$include_dir="/home/hyper-archives/boost/include"; include("$include_dir/msg-header.inc") ?>
From: Vladimir Pozdyayev (pvv_at_[hidden])
Date: 2004-12-22 03:18:29
John Maddock wrote:
> This is an area I want to explore though, if I can get this next lot of code
> out the door, then I'll create a cvs branch to experiment with this, if you
> want to suggest / experiment with a design for the abstract creator in the
> meantime, then go for it.
Finally I got down to refactoring the ANFA code. Take a look at
http://groups.yahoo.com/group/boost/files/anfa-regex/anfa091.zip
(once again, this is not a fullscale regex library... yet)
The DESIGN file content is appended to this message.
--
Best regards,
Vladimir Pozdyayev.
----------------------------------------------------------------------
-= Regex Design Issues =-
The core classes.
* charset
Provides "bool operator( character )". Nothing much to say apart
from that, but do see the Charset Issues section.
* charset creator
Supports arbitrary charset expressions (within the limits of a
given set of possible operations). Implementations, however, are
not required to provide _all_ the declared functionality; calls
for unsupported features should result in appropriate exceptions.
Also provides the "void create( charset & )" function which is
used to initialize a charset newly created by "matcher creator".
The "abstract_charset_creator" class provides stubs for all
expression elements possibly to be requested by regex parsers.
Implementations with limited functionality can inherit them and
redefine only those functions that should actually do something
useful.
* matcher
Provides the low-level matching functionality, say, finding the
first occurrence of bla-bla-bla. On the other hand, replacing all
occurrences is a high-level action, for it consists of (1)
finding them and (2) creating a modified string---so it should go
into the "regex" class. (On the other other hand, if it is
possible to do replacement on the fly while searching, this
becomes a low-level action. I don't know if it can be done in a
sufficiently general way, however.)
* matcher creator
Like charset creator, only for matchers.
* parser
The syntax parser. Takes the input string in the form of
begin-end iterators, and issues a sequence of charset/matcher
creator calls ending with "matcher_creator::create" (or an
exception). In essence, simply provides the function
"void parse( matcher &m, iterator begin, iterator end )".
A parser must be consistent with the properties of "creator"
classes.
* regex
A wrapper for the "matcher" class. Provides the high-level
creation & utilization routines.
How they are connected.
A sample from "regex.cpp":
typedef basic_regex<
basic_simple_parser<
basic_charset_creator< wchar_t >,
basic_anfa_matcher_creator< basic_charset< wchar_t > >,
basic_anfa_matcher< basic_charset< wchar_t > >
>,
basic_anfa_matcher< basic_charset< wchar_t > >
> regex;
On "creators" and "create" functions.
The name is somewhat misleading, since they fill target objects
with compiled data rather than create them. Still, "charset
compiler" sounds a bit weird... or does it?
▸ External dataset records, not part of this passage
theorem followMember_only {bs : List Block} {s0 : State} {m : Nat} {c : MeterCtx} {s : State}
    (hSub : Block.sub [.hosts, .evt, .sess, .arch, .pair] bs = true) (hOnly : Only bs s0 s) :
    Only bs s0 (followMember m c s) := by
  unfold followMember
  with_reducible repeat' first
    | exact hOnly
    | refine failMember_only (via hSub) ?_
    | refine onCtx_only (via hSub) ?_
    | refine Only.ite ?_ ?_

theorem followPush_only {bs : List Block} {s0 : State} {m : Nat} {c : MeterCtx} {s : State}
    (hSub : Block.sub [.hosts, .evt, .sess, .arch, .pair] bs = true) (hOnly : Only bs s0 s) :
    Only bs s0 (followPush m c s) := by
  unfold followPush
  with_reducible repeat' first
    | exact hOnly
    | refine setPush_only (via hSub) ?_
    | refine Only.ite ?_ ?_

theorem roundReport_only {bs : List Block} {s0 : State} {n : Nat} {p : Camp} {s : State}
    (hSub : Block.sub [.hosts, .fleet] bs = true) (hOnly : Only bs s0 s) :
    Only bs s0 (roundReport n p s) := by
  unfold roundReport
  with_reducible repeat' first
    | exact hOnly
    | refine notice_only (via hSub) ?_
    | refine onCamp_only (via hSub) ?_
    | refine Only.ite ?_ ?_

theorem endOrphans_only {bs : List Block} {s0 : State} {s : State}
    (hSub : Block.sub [.hosts, .evt, .sess, .arch, .fleet, .pair] bs = true) (hOnly : Only bs s0 s) :
    Only bs s0 (endOrphans s) := by
  unfold endOrphans
  with_reducible repeat' first
    | exact hOnly
    | assumption
    | refine endToken_only (via hSub) ?_
    | refine onCtx_only (via hSub) ?_
    | refine Only.ite ?_ ?_
    | refine Only.ite1 ?_ ?_
    | refine Only.ite2 ?_ ?_
    | refine Only.getD ?_ ?_
    | refine Only.foldl (fun _ _ _ => ?_) ?_
    | refine Only.foldl1 (fun _ _ _ => ?_) ?_
    | refine Only.foldl2 (fun _ _ _ => ?_) ?_
    | refine Only.eq1 (by assumption) ?_
    | refine Only.eq2 (by assumption) ?_
    | refine OnlyOpt.get (by assumption) ?_
    | refine OnlyOptP.get (by assumption) ?_
    | refine OnlyEx.get (by assumption) ?_
    | refine OnlyExP.get (by assumption) ?_
    | split
    | dsimp only

theorem fleetPump_only {bs : List Block} {s0 : State} {s : State}
    (hSub : Block.sub [.hosts, .sched, .fab, .evt, .rad, .link, .plc, .sess, .arch, .upl, .fleet, .pair] bs = true)
    (hOnly : Only bs s0 s) :
    Only bs s0 (fleetPump s) := by
  unfold fleetPump
  with_reducible repeat' first
    | exact hOnly
    | assumption
    | refine endOrphans_only (via hSub) ?_
    | refine roundReport_only (via hSub) ?_
    | refine followPush_only (via hSub) ?_
    | refine followMember_only (via hSub) ?_
    | refine openReq_only (via hSub) ?_
    | refine checkCamp_only (via hSub) ?_
    | refine checkPush_only (via hSub) ?_
    | refine Only.ite ?_ ?_
    | refine Only.ite1 ?_ ?_
    | refine Only.ite2 ?_ ?_
    | refine Only.foldl (fun _ _ _ => ?_) ?_
    | refine Only.foldl1 (fun _ _ _ => ?_) ?_
    | refine Only.foldl2 (fun _ _ _ => ?_) ?_
    | refine Only.eq1 (by assumption) ?_
    | refine Only.eq2 (by assumption) ?_
    | refine OnlyOpt.get (by assumption) ?_
    | refine OnlyOptP.get (by assumption) ?_
    | refine OnlyEx.get (by assumption) ?_
    | refine OnlyExP.get (by assumption) ?_
    | split
    | dsimp only

theorem attemptFailed_only {bs : List Block} {s0 : State} {o : OpenReq} {s : State}
    (hSub : Block.sub [.hosts, .evt, .sess, .arch, .fleet, .pair] bs = true) (hOnly : Only bs s0 s) :
    Only bs s0 (attemptFailed o s) := by
  unfold attemptFailed
  with_reducible repeat' first
    | exact hOnly
    | refine stepFailed_only (via hSub) ?_
    | refine endToken_only (via hSub) ?_
    | refine setPush_only (via hSub) ?_
    | refine onPush_only (via hSub) ?_
    | refine onCtx_only (via hSub) ?_
    | split
    | dsimp only

theorem pushAnswered_only {bs : List Block} {s0 : State} {o : OpenReq} {id : Nat} {ok : Bool} {s : State}
    (hSub : Block.sub [.hosts, .evt, .sess, .arch, .fleet, .pair] bs = true) (hOnly : Only bs s0 s) :
    Only bs s0 (pushAnswered o id ok s) := by
  unfold pushAnswered
  with_reducible repeat' first
    | exact hOnly
    | refine setPush_only (via hSub) ?_
    | refine onPush_only (via hSub) ?_
    | refine onCtx_only (via hSub) ?_
    | refine onFleet_only (viaOne hSub) ?_
    | split
    | dsimp only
Anyway. The "creators" are subject to the following uses and
requirements. They must be able to destruct themselves gracefully
even if the expression they are being feeded with is only halfway
done (in case someone has thrown an "unsupported" exception). The
"create" function must do an implicit "pop" from the expression
stack, so that the "creator" object could be reused. The "create"
function can assume there's only one top-level expression tree
node on the stack.
-= Charset Issues =-
(Should I rename them to "character sets" for consistency with
the full-names style?)
All the above templates have quite a freedom in intermixing
different character types, let alone different character
encodings. E.g., the sample program has all regex templates
instantiated with wide characters, but the regex string itself is
char-typed. This clearly needs to be controlled.